Thursday, August 28, 2014

Audiophiles, High Fidelity, and Why Sound Quaility Should Matter to You as a Recording Artist.

I just stumbled on this interesting documentary, which in my experience, is mostly true. Distortion of Sound is a documentary put together by the high fidelity audio company Harman. It talks about a few of the problems in our record industry today including the sound quality of mp3's, streaming audio, and consumers who don't know any better. But I've heard the difference and not only is it mind blowing, once you hear it, you can't unhear it.

Many years ago, in the late 80's and early 90's one of the popular things in stereo were high fidelity component sound systems, you bought a receiver, tape deck, record player (that's vinyl for those of you who aren't familiar), CD players all separately, Some of these systems could easily cost in the thousands of dollars. But you could buy very high quality components for around two hundred bucks. I did a lot of research and decided on a Kenwood system. It sounded better to my ears, was well made, and received high marks in audiophile magazines. I also had a walkman for portability and convenience . I made many mix tapes and spent hours listening to albums. But at some point in the digital revolution I stopped listening to it, I got busy and the stereo got put away. I tried selling it a few times but no one would buy it. I've looked it up on eBay and found the different components selling for fifteen or twenty dollars (people ask more but seldom get it).

Then a few years ago I was talking to a customer of mine, who told me he had spent a large sum of money designing some new high end audio speakers. I was intrigued. He asked me to bring three CD's that I had been listening to, that I thought sounded like they were recorded well. I have a pretty large selection of CD's in various genres so I grabbed a couple I thought would be interesting and brought them to his house.
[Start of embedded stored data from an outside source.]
-- ==== Sys2Proof/Syntax.lean ====
section
/-!
DEFINITION. The instructions of the block: the six record kinds of spec/opcode_table.json, with their logical
operands (spec/30_encoding.md R61, R70).
-/

namespace Sys2Proof

/-- A record of the opcode stream, with the logical operands of R61. -/
inductive Instr where
  /-- `RGB r, g, b` (R93). -/
  | rgb (r g b : Byte)
  /-- `RGBA r, g, b, a` (R94). -/
  | rgba (r g b a : Byte)
  /-- `INDEX k` (R95). -/
  | index (k : Slot)
  /-- `DIFF dr, dg, db` (R96). -/
  | diff (dr dg db : Int)
  /-- `LUMA dg, drg, dbg`, where `drg` is dR - dG and `dbg` is dB - dG (R97). -/
  | luma (dg drg dbg : Int)
  /-- `RUN n` (R98). -/
  | run (n : Nat)
deriving DecidableEq, Repr

end Sys2Proof
end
This guy had designed his own audio amplifier and showed me and a couple of other guest some differences that the speaker could make, as well as the room. Then we started with my CD's, the first one, a local band that was a mix of the Stones and punk, sounded just awful, it was actually painful to listen to and we turned it off before the first song was over. I was floored, it sounded fine in my car and on my computer, what happened?!?! The next CD I put in was a different experience, it was a string quartet that had recorded instrumental versions of Tool songs... it was amazing! I heard details I had never heard before, and everyone in the room was swept away into the song. We all sat there listening to this track with our mouths hanging open. It was magic. As the song finished my customer and one of the other gentlemen as me for a copy of the CD.  He then played a couple of CD's he felt were recorded at well and you could almost hear the band in the recording room. Later when I jumped back in my car to leave, I heard it. I couldn't unhear it! While not as pronounced as sitting in his living room the one album sounded awful, and the other album sounded great. I pulled my old stereo back out when I got home, it still sounds great.

So here is the Harman documentary The Distortion of Sound. Below I've made a few notes where I agree and a couple where I don't.

At 3:30 in they talk to the artist about how much time they spend getting those sound right only to lose them to mp3 compression. But as I mentioned above, a lot of albums really aren't recorded well. The sound quality just isn't that great, and when I throw a CD on my stereo it's very apparent.

I think this documentary get's it right for the most part, one of the things they don't do a good job with is comparing audio compression with digital compression. It's not the same thing but at 9:35 they explain how mp3's digitally compress audio files. WAV files that CD's use do a much better job and there are other lossless audio formats out there. Still we've discovered that WAV files could be improved upon.

 At 15 minutes in the guy talking about the "head-bob-test" is dead on about the problem. People don't know it but subconsciously your missing something. If your familiar with the better quality version your brain fills in what isn't there. But if your not familiar with it, you can't replace it. He says four times more people get into the song! What! Yeah, I totally believe it, because I've seen it.

Lastly the irony of listening to the this documentary on YouTube is rather amusing. YouTube has increased it's quality but it still compresses the sound quality quite a bit. Andy Timmons is one of my favorite guitar players, I love his style and tone. A few years ago when he released his Beatles tribute Andy Timmons Band plays Sgt. Pepper, I listened to a few tracks on YouTube. I wasn't that impressed with what I was hearing, I liked the playing but the songs didn't blow me away. Then someone gave me the CD and one day I threw it in my stereo, once again I was floored! It's a breath takingly beautiful sounding album.

If you want to find out more about what Harman is doing to make audio quality better start at

I think this documentary points out a small part of a much larger problem that I'm not ready to tackle in this already lengthy post but for now, just listen.